At the end of 2014, he announced the spin-off of E.ON SE's conventional power generation business and international energy trading to the newly founded Uniper SE, which was successfully listed on the stock exchange in 2016. In March 2018, together with Rolf Martin Schmitz, CEO of RWE AG, he announced the reorganization of the two groups. E.ON acquired the energy infrastructure and sales operations of Innogy SE, becoming Europe's largest energy network company and an energy supplier to about 50 million customers in more than 10 European countries. RWE acquired the renewables businesses of E.ON and Innogy, becoming one of Europe's three largest renewables players. Following approval by the antitrust authorities, the reorganization was completed in March 2020.

Teyssen was Norwegian Honorary Consul General until the end of 2020, responsible for the German states of North Rhine-Westphalia, Rhineland-Palatinate and Saarland.

In January 2021 he was appointed as non-executive member of the Board of Directors of BP plc, in October 2021 he became Senior Advisor at KKR, , in the beginning of 2022 he was appointed as chairman of the Board of Directors of the Swiss energy group Alpiq Holding. and in May 2026 he was appointed Chairman of the Supervisory Board of Lufthansa Group. On August, 27, 2026 was published, that he will leave Alpiq in Autumn 2026.

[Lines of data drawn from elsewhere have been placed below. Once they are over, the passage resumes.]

/-- The knife watch as an event that changes the approach stage leaves it (R82). -/
def State.knifeWatchSet (s : State) : Prop :=
  match s.travel.approach with
  | [] => s.watch .knife = none
  | e :: _ => s.armedAt .knife e.knife

/-- A shaft's nip watch as an event that changes its nip stage or its latch leaves it (R82, R93). -/
def State.nipWatchSet (s : State) (sh : Shaft) : Prop :=
  match s.travel.nip.get sh with
  | [] => s.watch (.nip sh) = none
  | e :: _ => if s.held sh e.arrival then s.watch (.nip sh) = none else s.armedAt (.nip sh) e.arrival

/-- What a step from `s` to `t` in which a taken cut is reported does at the nip of the shaft (R91, R93, R118, R123): the
entries that P has reached leave the stage, their slots are free again, and the splices among them give the shaft its
current parent. Where the stage holds one entry of one lane, it lands on the reel that then covers its arrival position, or
raises the lane's untracked tally, stated where no operator mark is attributed with it. -/
def State.releasesNip (s t : State) (sh : Shaft) : Prop :=
  let reached (e : NipEntry) : Bool := decide (e.arrival ≤ s.position.p)
  let stage := s.travel.nip.get sh
  t.travel = { s.travel with
    nip := s.travel.nip.set sh (stage.dropWhile reached)
    free := s.travel.free + (stage.takeWhile reached).length
    current := s.travel.current.set sh ((stage.takeWhile reached).foldl
      (fun parent e => match e.finding with
        | .splice next => next
        | _ => parent) (s.travel.current.get sh))
    tooLate := t.travel.tooLate } ∧
  t.nipWatchSet sh ∧
  ∀ e l, stage = [e] → e.lanes = [l] → e.arrival ≤ s.position.p → (∀ m ∈ s.port.held, m.shaft ≠ sh) →
    (∀ h, t.coveringReel l.lane sh e.arrival = some h → ∃ q, t.reel h = some q ∧
      q.tallies = (((s.reel h).map Reel.tallies).getD ⟨0, 0, 0, 0, 0, 0, 0⟩).count e.finding) ∧
    (t.coveringReel l.lane sh e.arrival = none → (t.lane l.lane).tally = satInc (s.lane l.lane).tally)

/-- HOLD_CHANGED stands raised with the newest tag (R146, R167). -/
def State.holdChanged (s : State) : Prop :=
  (s.digest.alerts[Alert.index .holdChanged]).isSet = true ∧
    (s.digest.alerts[Alert.index .holdChanged]).tag = s.digest.changeTag

/-- What a command that is taken in `s` and leads to `t`, both outside a reset, does to the holds (R144 to R149). An
inactive hold that is demanded becomes active, with its expiry one quantum on, and counts one entry. An active one stays as
it is, but at its own expiry, and but for the SLOW hold that is no longer demanded while the override runs. Only an expiry
counts a renewal. HOLD_CHANGED is raised where the level has changed, as the last alert of the event
(notes/assumptions/12.md), which is the whole command (notes/assumptions/44.md), and nowhere else. -/
def State.holdsFollow (s t : State) (c : Instr) : Prop :=
  let h := s.hold
  let k := t.hold
  let expiry := s.now + t.settings.quantum
  (h.stop = none →
    (k.causes.demandsStop → k.stop = some expiry ∧ k.stopEntries = satInc h.stopEntries) ∧
    (¬ k.causes.demandsStop → k.stop = none ∧ k.stopEntries = h.stopEntries)) ∧
  (h.stop.isSome = true → k.stopEntries = h.stopEntries ∧ (c ≠ .holdTimerExpiry .stop → k.stop = h.stop)) ∧
  (h.slow = none →
    (k.demandsSlow → k.slow = some expiry ∧ k.slowEntries = satInc h.slowEntries) ∧
    (¬ k.demandsSlow → k.slow = none ∧ k.slowEntries = h.slowEntries)) ∧
  (h.slow.isSome = true → k.slowEntries = h.slowEntries ∧ (c ≠ .holdTimerExpiry .slow →
    (k.demandsSlow ∨ k.override = none → k.slow = h.slow) ∧
    (¬ k.demandsSlow → k.override.isSome = true → k.slow = none))) ∧
  ((∀ l, c ≠ .holdTimerExpiry l) → k.renewals = h.renewals) ∧
  (c ≠ .holdOverride → c ≠ .overrideExpiry → k.override = h.override) ∧
  (h.level ≠ k.level → t.holdChanged) ∧
  (h.level = k.level →
    (t.digest.alerts[Alert.index .holdChanged]).tag = (s.digest.alerts[Alert.index .holdChanged]).tag ∧
    ((∀ tag alerts, c ≠ .clearAlerts tag alerts) →
      (t.digest.alerts[Alert.index .holdChanged]).isSet = (s.digest.alerts[Alert.index .holdChanged]).isSet))

/-- The handle of a closing entry is FREE or holds another reel (R132). -/
def State.stale (s : State) (e : ClosingEntry) : Prop :=
  ∀ r ∈ s.reel e.handle, r.id ≠ e.id

/-- The closing entries of a shaft's WINDING and ENDED records, in ascending handle order (R45, R46, R127). -/
def State.woundEntries (s : State) (sh : Shaft) : List ClosingEntry :=
  allHandles.filterMap fun h => (s.reel h).bind fun r =>
    if r.shaft = sh ∧ (r.state = .winding ∨ r.state = .ended) then some ⟨h, r.id⟩ else none

/-- What a step from `s` to `t` that closes the shaft's records does to the engine (R127, R130, R132): their entries
stand behind those waiting, an older entry of the same handle is gone, and an idle engine outside a reset takes the oldest
entry whose handle still holds the reel. -/
def State.queuesWound (s t : State) (sh : Shaft) : Prop :=
  let new := s.woundEntries sh
  let list := s.engine.closing.filter (fun o => new.all fun e => decide (o.handle ≠ e.handle)) ++ new
  if new = [] ∨ s.engine.activity ≠ .idle ∨ s.inReset then t.engine = { s.engine with closing := list }
  else ∀ old e later, list = old ++ e :: later → (∀ o ∈ old, s.stale o) → ¬ s.stale e →
    ∃ q, t.reel e.handle = some q ∧ t.engine = { s.engine with
      activity := .closing (q.readings e.handle q.footage)
      closing := later }

/-- A record as an opening writes it, with the id, the start and the flags that R39, R42 and the opening's own rule give
(R41). -/
def State.openedReel (s : State) (id start : Nat) (n : Lane) (sh : Shaft) (sp : Spindle) (st : PlanStep) (step : Nat)
    (ordinal : Word16) (flags : ReelFlags) : Reel :=
  { id := id
    state := .winding
    lane := n
    shaft := sh
    spindle := sp
    start := start
    stopAt := none
    rho := s.settings.rho.get sh
    thickness := s.settings.thickness
    packing := s.settings.packing
    core := st.core
    limit := st.limit
    table := st.table
    step := step
    ordinal := ordinal
    footage := 0
    diameter := st.core
    parents := [⟨s.travel.current.get sh, 0⟩]
    tallies := ⟨0, 0, 0, 0, 0, 0, 0⟩
    computed := .a
    override := none
    chain := []
    dropped := 0
    revision := 0
    flags := flags }

/-- What a step from `s` to `t` in which a taken cut is reported leaves of a held operator mark (R98): the request is
answered with the reels that cover the mark's position then, each of them has one flag more, and a lane without one has
its untracked tally raised. The lanes are distinct, and no entry of the nip stage is an operator mark, as the travel
list never holds one (R73, R97). -/
def HeldMark.attributed (m : HeldMark) (s t : State) : Prop :=
  let covering (l : LaneHit) := t.coveringReel l.lane m.shaft m.arrival
  let id (l : LaneHit) := (((covering l).bind t.reel).map Reel.id).getD 0
  t.port = { s.port with
    buffer := .ready { code := if m.lanes.any fun l => decide (id l ≠ 0) then .ok else .tooLate
                       request := 0x35
                       payload := markAnswer (m.lanes.map id)
                       lost := s.port.lost }
    lost := false
    inWork := none
    held := none } ∧
  ((m.lanes.map LaneHit.lane).Nodup → (∀ e ∈ s.travel.nip.get m.shaft, e.finding ≠ .flag) → ∀ l ∈ m.lanes,
    (∀ h, covering l = some h → ∃ q, t.reel h = some q ∧
      q.tallies.flag = satInc (((s.reel h).map fun r => r.tallies.flag).getD 0)) ∧
    (covering l = none → satInc (s.lane l.lane).tally ≤ (t.lane l.lane).tally))

/-- The shaft field names no shaft (R182). -/
def badShaft (b : Byte) : Bool := b != 1 && b != 2

/-- The lane field names no lane (R18). -/
def badLane (b : Byte) : Bool := b == 0 || decide (24 < b.toNat)

/-- A number lies outside a range. -/
def outside (lo hi n : Nat) : Bool := decide (n < lo) || decide (hi < n)

/-- The per-shaft items of a SET_JOB lie outside their ranges (R105, R182). -/
def badShaftJob (j : ShaftJobFields) : Bool :=
  outside 500 999 j.approach.toNat || !([0, 500, 750, 900].contains j.window.toNat) || outside 0 1000000 j.overrun.toNat
    || outside 0 1 j.auto.toNat

/-- A field of a step record lies outside its range (R104). -/
def badStep (f : StepFields) : Bool :=
  outside 1000 4000000000 f.target.toNat || outside 25000 300000 f.core.toNat
    || outside (f.core.toNat + 1) 1500000 f.limit.toNat || outside 0 7 f.table.toNat || outside 0 800 f.taper.toNat
    || outside (f.core.toNat + 1) 1500000 f.span.toNat

/-- The request holds a value that its own rule refuses RANGE whatever the state of the part (R26, R27, R41, R52, R54,
R59, R61, R76, R97, R104 to R107, R113, R117, R124, R125, R170, R171, R177, R182). -/
def outOfRange : Instr → Bool
  | .clearAlerts _ alerts => decide (2 ^ 20 ≤ alerts.toNat)
  | .setAlertMask alerts => decide (2 ^ 20 ≤ alerts.toNat)
  | .findReel lane shaft _ => badLane lane || badShaft shaft
  | .listReels selection handle => outside 0 4 selection.toNat || outside 0 95 handle.toNat
  | .readMarks _ page => outside 0 7 page.toNat
  | .queryShaft shaft => badShaft shaft
  | .queryLane lane => badLane lane && lane != 0
  | .setLaneGeometry lane edge width => badLane lane || outside 0 39900 edge.toNat || outside 100 40000 width.toNat
  | .setLaneShaft lane shaft => badLane lane || (shaft != 1 && shaft != 2)
  | .setLaneEnable lane => badLane lane
  | .setLaneDisable lane => badLane lane
  | .setLaneReference lane on => badLane lane || outside 0 1 on.toNat
  | .setLaneClearTally lane => badLane lane && lane != 0
  | .setJob job =>
    badShaftJob job.shaftA || badShaftJob job.shaftB || outside 5 200 job.thickness.toNat
      || outside 1000 1200 job.packing.toNat || outside 950000 1050000 job.rhoA.toNat
      || outside 950000 1050000 job.rhoB.toNat
  | .setPlanStep shaft number step => badShaft shaft || outside 1 8 number.toNat || badStep step
  | .clearPlan shaft => badShaft shaft
  | .setGradeTable index _ => outside 0 7 index.toNat
  | .startShaft shaft => badShaft shaft
  | .stopShaft shaft => badShaft shaft
  | .change shaft force => badShaft shaft || outside 0 1 force.toNat
  | .cancelChange shaft => badShaft shaft
  | .unloaded shaft spindle => badShaft shaft || outside 1 2 spindle.toNat
  | .addMark shaft lanes back => badShaft shaft || lanes == 0 || outside 0 100000 back.toNat
  | .overrideGrade _ grade => outside 0 3 grade.toNat
  | .setSettingsNEnc value => outside 200 200000 value.toNat
  | .setSettingsStopTimeout value => outside 50 5000 value.toNat
  | .setSettingsSpliceDebounce value => outside 0 100000 value.toNat
  | .setSettingsDIk value => outside 0 100000 value.toNat
  | .setSettingsDSk value => outside 0 100000 value.toNat
  | .setSettingsDKw _ value => outside 0 100000 value.toNat
  | .setSettingsHoldQuantum value => outside 100 60000 value.toNat
  | .setSettingsSweepInterval value => outside 100 100000 value.toNat && value != 0
  | .setSettingsReelIdCounter value => value == 0
  | .setSettingsTravelWatermarks lower upper =>
    outside 2 255 lower.toNat || outside (lower.toNat + 1) 256 upper.toNat
  | .setSettingsMarkWatermarks lower upper =>
    outside 0 2047 lower.toNat || outside (lower.toNat + 1) 2048 upper.toNat
  | _ => false

/-- The frame of a request behind its start byte (R153). -/
def requestFrame (q : Request) : List Byte :=
  let bytes := byteOf (1 + q.payload.length) :: q.code :: q.payload
  bytes ++ bytes16 (crc16 bytes)

end Sys2Proof.Machine
end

==Corporate board memberships ==
- Lufthansa, chairman of the supervisory board (since 2026)
- Alpiq Holding, chairman of the Board of Directors (since 2022)
- BP, Non-Executive Member of the Board of Directors (since 2021)
- Innogy, chairman of the supervisory board (2019–2020)
- Deutsche Bank AG, Member of the supervisory board (2008–2018)
- Salzgitter AG, Member of the supervisory board (2006–2016)

==Personal life==
Teyssen is married with four children. Together with his wife, he supports the Kunstpalast (formerly: Museum Kunstpalast) in Düsseldorf in the Stifterkreis and the Museum Folkwang in Essen in the Centennial Kreis. In 2015, Teysssen was a member of the search committee to select a new director of the Museum Kunstpalast.

His father, Hans Teyssen, was Vice President of the Higher Regional Court of Celle for many years and most recently Ministerial Director in the Lower Saxony Ministry of Justice; his uncle, Anton Teyssen, was a member of the Christian Demokratic Union of the state parliament for Hildesheim for many years.